For each biopsy, expert renal pathologists evaluated the elementary Banff criteria as recommended in the 2013 revised Banff Classification:10,11 glomerulitis (g), peritubular capillaritis (ptc), linear C4d staining in ptc or medullary vasa recta (C4d), chronic transplant glomerulopathy (cg), endarteritis (intimal arteritis, v), inflammation in non-scarred cortex (i), tubulitis in cortical tubules within non-scarred cortex (t), total cortical inflammation (ti), tubular atrophy in cortex (ct), interstitial fibrosis in cortex (ci), arteriolar hyalinosis (ah), arterial intimal fibrosis (fibrointimal thickening, cv). The diagnoses of interest were: active ABMR (yes/ no), TCMR (yes/no, borderline cases included as yes), IFTA lesions (grade ≥ II). These diagnoses were considered as the reference (gold standard) for training our ML algorithms. The clinical databases included the laboratory test results about donor-specific antibodies (DSA), serum creatinine (μmol/L) and proteinuria (g/L) at the time of the biopsy. No algorithm was built for glomerulonephritis or PVN as there were too few cases in the ROCKET training dataset and in the external validation datasets. Moreover, PVN is easily diagnosed by means of the specific SV40 staining, which is generally used in cases with positive BK virus serology. However, a computer program overlay was applied to biopsies with positive BK viremia together with positive t and i criteria, so as to avoid false positive TCMR diagnoses due to PVN.
Statistical analyses
The predictors were: the Banff criteria semi-quantitatively scored from 0 to 3 (g, ptc, C4d, cg, v, i, t, ti, ct, ci, ah, cv); DSA positivity; serum creatinine, proteinuria, and time elapsed between transplantation and biopsy. Using the training dataset, a ML algorithm was built for each different outcome: active ABMR (yes/no), TCMR (yes/no), IFTA (yes/no) and ABMR (active/chronic active). In the training dataset, biopsies with more than 2 missing data among the elementary Banff lesions were removed. This exclusion was not applied in the validation datasets, so as to evaluate the algorithms in real-life situations. After analyzing the distribution of the Banff elementary lesion scores, we chose to impute the respective median value to the missing scores, in the training dataset. No imputation was made in the different validation datasets. The ML method of Extreme Gradient Boosting, an ensemble method based on decision trees, was chosen for its good performance on structured tabular data and its ability to handle missing data for making predictions.12,13 Prior to training the algorithms, we optimized the hyperparameters using ten-fold cross validation, for best accuracy. With this optimal set of hyperparameters (Supplemental Table 2), we assessed the algorithm performance in the training phase using the same ten-fold cross validation procedure. Receiver operating characteristic (ROC) curves, representing the true positive rate (sensitivity) vs. the false positive rate (1 - specificity), were used to assess the threshold-independent classification performance of each model. As the training dataset was imbalanced (skewed towards normal biopsies), we also used precision-recall (PR) curves14,15 representing precision (positive predictive value) vs. recall (sensitivity), not considering true negatives. The minimum PR area under the curve (AUC) is equal to the prevalence of the disease. When thresholds were set to a certain value, agreement between ML classification results and the expert conclusion was assessed by calculation of the accuracy. Accuracy is the probability that an observation is correctly classified (number of true positives plus number of true negatives, divided by the total number of individuals). In this study, the primary end points were the diagnostic accuracy and the ROC AUC of the different ML algorithms.

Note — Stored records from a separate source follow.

/-- A command packet: the header of R385 field by field, then its body. The row fixes the op code and, where the op
code has phases or actions, the high part of the operand. -/
structure Cmd where
  src : Source
  /-- Bits [23:16] of the first word: phase, reserved bits, replayed, pending. -/
  flags : BitVec 8 := 0
  session : BitVec 16 := 0
  tag : BitVec 32 := 0
  entry : BitVec 24 := 0
  status : BitVec 8 := 0
  bodyLen : BitVec 32 := 0
  offset : BitVec 64 := 0
  tick : BitVec 64 := 0
  operand : BitVec 32 := 0
  detail : BitVec 32 := 0
  check : BitVec 32 := 0
  reserved : BitVec 32 := 0
  body : Bytes := []
  /-- Picoseconds into the running tick at which the part takes the command. -/
  takenAt : Nat := 0
deriving DecidableEq, Repr

/-- A packet as its bytes on the wire: header, payload and trailer (R111, R112, R116). -/
structure Packet where
  bytes : Bytes
deriving DecidableEq, Repr

/-! ### What the surroundings supply with a command

The spec measures light, temperature, power and link quality, and names procedures whose end it does not time. The
commands below carry the measured value or the outcome, so that the model picks none. -/

/-- Picoseconds since the running tick's boundary. -/
abbrev At := Fin 1024000

/-- The stored tables of a face die (R254, R257, R258). -/
inductive TableKind where
  | flowIndex
  | flowData
  | exact
  | lpm
  | nextHop
  | filter
  | group
deriving DecidableEq, Repr

/-- Where a word of a table stands: in the buffer that lookups use, or in the other one (the shadow set, the next image); in
which slice, for the tables of which every slice holds a copy; and its number. That is the flow tag of an index word, the binding
number, the place (slice × 2,560 + bucket) × 4 + n of a hashed entry, the index of a next hop or of a filter word, or the group. -/
structure WordPlace where
  shadow : Bool := false
  slice : Fin 32 := 0
  key : Nat
deriving DecidableEq, Repr

/-- One word of a die's copy of the tables. -/
structure TableWord where
  die : Die
  table : TableKind
  place : WordPlace
deriving DecidableEq, Repr

/-- What a table read finds (R259). -/
inductive EccErr where
  | none
  | corrected
  | unreadable
deriving DecidableEq, Repr

/-- What a tick's boundary finds measured. -/
structure TickReadings where
  /-- Ring detunings in GHz × 1,000, by ring number; positive where the resonance lies blue of its wavelength (R318). -/
  rings : List (Nat × Int) := []
  /-- Supply readings, by index of selector class 1 (R420); index d is the power of face die d in 0.1 W (R319). -/
  power : List (Nat × Nat) := []
  /-- Table words whose bits have been upset since the last boundary; whatever reads them next finds it (R259). -/
  upsets : List (TableWord × EccErr) := []
deriving DecidableEq, Repr

/-- What a bench stages of a frame: the tick reference of a tick in it, or a pattern (R55, R62). -/
inductive StageItem where
  | ref (tick : Nat)
  | pattern (n : Nat)
deriving DecidableEq, Repr

/-- A staging read of a bench that meets copies it cannot read: the bed dies whose copies fail. -/
structure StageRead where
  bench : Nat
  item : StageItem
  bad : List Nat
deriving DecidableEq, Repr

/-- What a frame's boundary finds measured. -/
structure FrameReadings where
  /-- Staging reads of the coming frame that find copies unreadable (R62). -/
  stageReads : List StageRead := []
  /-- Monitor readings in 0.01 dBm by monitor index (R322). -/
  monitors : List (Nat × Int) := []
  /-- Drive reports of chute cells: wing, cell, crossed (R358). -/
  cells : List (Nat × Nat × Nat) := []
  /-- Bytes moved to and from each strata stack over the frame that ends, and those of them for SC and crusher traffic (R162). -/
  strata : List (Nat × Nat × Nat) := []
deriving DecidableEq, Repr

/-- What an ELS poll finds (R317). -/
structure PollReadings where
  /-- Feed powers in 0.01 dBm, by position × 8 + output − 1. -/
  feeds : List (Nat × Int) := []
deriving DecidableEq, Repr

/-- Outcome of a calibration run (R337). -/
structure CalResult where
  pass : Bool
  /-- Heater efficiency measured, as a binary32 pattern. -/
  efficiency : Nat := 0
deriving DecidableEq, Repr

/-- What a power-up phase found (R532). -/
structure PhaseResult where
  /-- Milliseconds since the start of the sequence. -/
  ms : Nat := 0
  /-- Highest input power measured, in W. -/
  peak : Nat := 0
  /-- Units tested, by unit kind. -/
  tested : List (Nat × Nat) := []
  /-- Failures: unit kind, unit, test and detail. -/
  failed : List (Nat × Nat × Nat × Nat) := []
  /-- Units left untested: unit kind, unit and test. -/
  untested : List (Nat × Nat × Nat) := []
deriving DecidableEq, Repr

/-- Why a port goes down (R158). -/
inductive DownCause where
  | markers
  | lanes
  | training
deriving DecidableEq, Repr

The Leuven cohort was used to set thresholds based on the accuracy, positive predictive and negative predictive values in this cohort.16 For external validation of the ML algorithms, these thresholds were then applied in the Hannover and Paris Necker cohorts.

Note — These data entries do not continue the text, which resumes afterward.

/-! ### The bench datapath (chapter 5) -/

/-- A queued scheduled packet (R146). -/
structure ScPkt where
  id : Nat
  pkt : Packet
  flow : Nat
  job : Nat
  seq : Nat
  /-- Ingress port. -/
  port : Nat
  lane : Nat
  /-- Fabric time in ps at which it passed ingress processing. -/
  ready : Nat
  deadline : Nat
  /-- Multicast: egress ports that have not taken their copy. Unicast: empty. -/
  left : List Nat
  /-- How many of its blocks lie in the queue pool; the others lie in strata (R149). -/
  pooled : Nat
deriving DecidableEq, Repr

/-- Order state of a binding, or of one egress port of a multicast binding (R153). -/
structure Order where
  next : Option Nat
  /-- Candidates seen: packet, time it first became the candidate, whether its hold was counted. -/
  seen : List (Nat × Nat × Bool)
  /-- Time since which every VOQ of the binding is empty. -/
  emptySince : Option Nat
deriving DecidableEq, Repr

/-- A queued open or MC packet (R147). -/
structure OpenPkt where
  id : Nat
  pkt : Packet
  /-- Ingress port; 512 for packets the part originates. -/
  port : Nat
  lane : Nat
  egress : Nat
  /-- 1 OC0, 2 OC1, 3 MC. -/
  vc : Nat
  arrived : Nat
  /-- Corrected ingress stamp of its first bit (R73, R106). -/
  stamp : Int
  /-- Fabric time at which it became the head of its VOQ, if it is. -/
  headAt : Option Nat
  /-- The safe next hop kept from the lookup (R126). -/
  safe : Option Hop
  /-- It has been moved to OC1. -/
  escaped : Bool
  /-- A PTP event message or time message: the tick by whose end it must have left (R79). -/
  expire : Option Nat
  /-- Fabric time since which it waits for credit at the head of its VOQ (R126). -/
  blocked : Option Nat
  /-- How many of its blocks lie in the queue pool; the others lie in strata (R149). -/
  pooled : Nat
  /-- The multicast packet it is a copy of. -/
  parent : Option Nat
deriving DecidableEq, Repr

/-- Port states (R164). -/
inductive PortSt where
  | disabled
  | training
  | inService
  | held
  | down
deriving DecidableEq, Repr

/-- Datapath state of a port. -/
structure PortDp where
  state : PortSt
  /-- End of the flap hold in ps. -/
  holdEnd : Nat
  /-- The port has trained since it went down, or since it was last configured (R123, R159). -/
  trained : Bool
deriving DecidableEq, Repr

/-- A packet drawn for a lane-slot that has not begun. -/
structure Drawn where
  port : Nat
  lane : Nat
  tick : Nat
  slot : Nat
  pkt : Packet
  id : Nat
  /-- The packet came in by a port, so a hop is taken from it. -/
  transit : Bool
  /-- Fabric time (ps) at which it passed ingress processing, its path term, and its resequencer hold in ns. -/
  ready : Nat
  lead : Nat
  hold : Nat
deriving DecidableEq, Repr

/-- A packet on an egress lane. -/
structure OnWire where
  port : Nat
  lane : Nat
  /-- Fabric times in ps at which its first byte and its last byte leave. -/
  startAt : Nat
  doneAt : Nat
  id : Nat
deriving DecidableEq, Repr

/-- A packet whose end has not come and is not judged yet (R128, R144): ingress port and lane, the packet as received,
whether the part takes it for itself, and the egress ports of copies that have begun to leave, with the lane. -/
structure CutPkt where
  port : Nat
  lane : Nat
  id : Nat
  pkt : Packet
  taken : Bool
  begun : List (Nat × Nat)
  /-- Fabric time in ps of its arrival, and its corrected ingress stamp. -/
  at' : Nat
  stamp : Int
deriving DecidableEq, Repr

/-- A multicast packet that has lost copies: its identifier, its flow tag or 2^20 + its group, its sequence and the ports that
missed it (R156). -/
structure McastPkt where
  id : Nat
  key : Nat
  seq : Nat
  missed : List Nat
deriving DecidableEq, Repr

/-- The datapath. -/
structure DpState where
  nextId : Nat
  sc : List ScPkt
  /-- Binding order states, by flow tag × 1,024 for unicast and + 1 + port for a multicast egress port. -/
  orders : SMap Order
  openq : List OpenPkt
  ports : SMap PortDp
  drawn : List Drawn
  wire : List OnWire
  cut : List CutPkt
  mcast : List McastPkt
  /-- Flow entries that found no packet ready, so that their lane-slot is lent (R30): port × 5 + lane, tick × 25 + slot. -/
  lent : List (Nat × Nat)
  /-- Flow entries that no lane could serve (R157), in the same form. -/
  lost : List (Nat × Nat)
  /-- Lanes whose running lane-slot is in service and not used so far: port × 5 + lane. -/
  idle : List Nat
  /-- Bench that the round robin of R151 granted last, by port × 4 + VC. -/
  turn : SMap Nat
  /-- Busy fraction and scheduled share of each unit in the last frame, in 1/65,536 (R164). -/
  sat : SMap (Nat × Nat)
  /-- What the running frame has used of each part that R162 measures, and what of it SC and crusher traffic has used, by the keys
  of `busyAdd`. -/
  busy : SMap (Nat × Nat)
  /-- Bytes that cross in a lane-slot, by 512 × (tick × 25 + slot) + crossing (R14, R151). -/
  cross : SMap Nat
  /-- Packets and the egress benches to which a copy of them has crossed (R155). -/
  crossed : List (Nat × Nat)
deriving DecidableEq, Repr

/-! ### The crusher (chapter 6) -/

/-- A held operand of a node: its member range and its elements as wide 64-bit values (R183). -/
structure Operand where
  lo : Nat
  size : Nat
  vals : List Nat
deriving DecidableEq, Repr

/-- An accumulator: the operands held at node (level, index). -/
structure Node where
  level : Nat
  index : Nat
  held : List Operand
deriving DecidableEq, Repr

/-- An open chunk of a recipe (R195 to R197). -/
structure Chunk where
  index : Nat
  /-- Tick at whose start the chunk is abandoned. -/
  deadline : Nat
  /-- Members accepted. -/
  members : List Nat
  /-- Ports that delivered them. -/
  froms : List Nat
  nodes : List Node
  /-- Every member has been accepted. -/
  complete : Bool
  /-- A partial of it was dropped for want of accumulator space (R210): it cannot complete. -/
  broken : Bool
deriving DecidableEq, Repr

/-- A partial on its way to a node (R183, R189). -/
structure Partial where
  coll : Nat
  chunk : Nat
  level : Nat
  index : Nat
  opd : Operand
deriving DecidableEq, Repr

/-- A finished result on its way to a bench's ports (R189). -/
structure ResultMove where
  coll : Nat
  chunk : Nat
  bench : Nat
  /-- Ports of the bench that are in the result map. -/
  ports : List Nat
  payload : Bytes
  /-- What drops it on arrival: 0 nothing, 1 a swap, 2 a JOB_CLOSE (R205, R207). -/
  orphan : Nat
deriving DecidableEq, Repr

/-- A result in a port's queue (R198). -/
structure ResultQ where
  coll : Nat
  port : Nat
  chunk : Nat
  payload : Bytes
  tick : Nat
  at' : Nat
deriving DecidableEq, Repr

/-- Run-time state of a recipe of the active image. -/
structure RecState where
  gate : Gate
  /-- Tick of the latest contribution accepted, by ingress port (R438). -/
  lastFrom : SMap Nat
  base : Nat
  /-- Closed chunks after the base, by chunk index. -/
  closed : List Nat
  open' : List Chunk
  done : Nat
  abandoned : Nat
  late : Nat
  windowDrops : Nat
  resultDrops : Nat
  refusals : Nat
deriving DecidableEq, Repr

/-- The crusher. -/
structure CrState where
  /-- By collective id. -/
  recs : SMap RecState
  partials : List Partial
  moves : List ResultMove
  results : List ResultQ
  /-- Records of the missing log, newest first, at most 4,096 (R201). -/
  log : List Bytes
  written : Nat
deriving DecidableEq, Repr

/-! ### Fabric memory (chapter 7) -/

/-- Region states (R225). FREE regions are not listed. -/
inductive RegionSt where
  | initialising
  | active
  | restoring
  | lost
deriving DecidableEq, Repr

/-- A resident region (R222 to R225). -/
structure Region where
  state : RegionSt
  mirrored : Bool
  checkpointed : Bool
  gen : Nat
  stack : Nat
  placement : Nat
  base : Nat
  size : Nat
  key : Nat
  /-- Bytes that differ from zero, by offset from the base. -/
  data : List Host.Cell
  /-- Poisoned 64-byte lines, by line number (R248). -/
  poison : List Nat
  /-- To become ACTIVE at J (R475). -/
  atJoin : Bool
deriving DecidableEq, Repr

/-- What stays of a region number across retirements: quarantined generations with the tick they were retired in,
and the tick of the latest command on it (R224). -/
structure RegionPast where
  quarantine : List (Nat × Nat)
  lastCmd : Option Nat
deriving DecidableEq, Repr

/-- Where and when a request was applied: its region, the generation and the tick (R220). -/
structure AppliedAt where
  region : Nat
  gen : Nat
  tick : Nat
deriving DecidableEq, Repr

/-- A window position of a source (R231). Empty positions are not listed. -/
inductive SeqSt where
  | progress
  | applied (how : AppliedAt)
  | refused (code detail : Nat)
  | lost
deriving DecidableEq, Repr

/-- A replay entry: a result, or the mark lost (R231). -/
structure Replay where
  seq : Nat
  result : Option Nat
deriving DecidableEq, Repr

/-- A memory request for the part (R215). -/
structure MemReq where
  pkt : Packet
  /-- Ingress port. -/
  port : Nat
  /-- Entered from a cell-mode port (R249). -/
  cell : Bool
deriving DecidableEq, Repr

/-- A source's slot (R228 to R231). -/
structure SourceSlot where
  base : Nat
  highest : Nat
  young : Bool
  allocated : Nat
  window : SMap SeqSt
  replay : List Replay
  fault : Option Nat
  held : List MemReq
  /-- Requests that wait for one in progress. -/
  waiting : List MemReq
  /-- Gap timer: end in ps, and the gaps that existed when it started. -/
  gapEnd : Option Nat
  gaps : List Nat
  activity : Nat
  activityPs : Nat
deriving DecidableEq, Repr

For statistical computing and graphics, we used the free software environment R (version 4.0.3) and in particular, the xgboost package for classification (version 1.2.0.1).
Results
In the BIOMARGIN training dataset (n = 643), 12 biopsies were excluded because they missed three or more Banff elementary lesion scores. Among the remaining 631 cases, 73 biopsies missed one Banff elementary lesion score and 29 missed two. Patient characteristics at the time of allograft biopsy are presented in Table 1 and other characteristics of the training dataset are detailed in Supplemental Table 1. Among the 304 biopsies of the ROCKET dataset, none had missing data (as it was a study exclusion criterion), 63 cases had active ABMR and 44 chronic active ABMR.

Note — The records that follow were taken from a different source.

-- ==== Sys2Proof/Machine/Entries.lean ====
section
/-! DEFINITION. The entries of the object dictionary as the chapters list them, their numbers and defaults, and the
event codes. -/
namespace Sys2Proof.Machine
open Sys2Proof

/-- Value of a scalar entry or counter in force; `d` is the default of its listing. -/
def getNum (s : State) (e d : Nat) : Nat := SMap.getD s.dict.nums e d

/-- Set a scalar entry. -/
def setNum (e v : Nat) (s : State) : State := { s with dict := { s.dict with nums := SMap.set s.dict.nums e v } }

/-- One row of a dictionary listing (R379 to R381): number, type code, access (1 RO, 2 RW, 3 WO, 4 RWS, 5 CONST), effect
(0 none, 1 immediate, 2 at tick, 3 at epoch), retained, name, largest size, record size, fixed record count, the pieces a
PCIe transport turns round (count, size), default, and for scalars the range and the bits that are not reserved. -/
structure Entry where
  id : Nat
  ty : Nat
  acc : Nat
  eff : Nat
  retained : Bool
  name : String
  size : Nat
  recSize : Nat := 0
  fixed : Bool := false
  layout : List (Nat × Nat) := []
  dfl : Int := 0
  lo : Int := 0
  hi : Int := 18446744073709551615
  mask : Nat := 18446744073709551615
deriving DecidableEq, Repr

Detailed results of cross-validation in the training set are shown in the Supplemental Material. The ROC curves showed excellent performance with AUC of 0.99 (95% CI: 0.99-1.00), 0.98 (95% CI: 0.96-0.99) and 1.00 (CI 95%: 0.99-1.00) for ABMR, TCMR and IFTA classification, respectively. The calculated accuracy was 0.97, 0.95, 0.99 and 0.94 for ABMR, TCMR, IFTA and ABMR active/chronic active, respectively (arbitrary threshold set at 0.50). For the four models, the contribution (so-called “importance”) of the histological and clinical features is shown in Supplemental Figure 1.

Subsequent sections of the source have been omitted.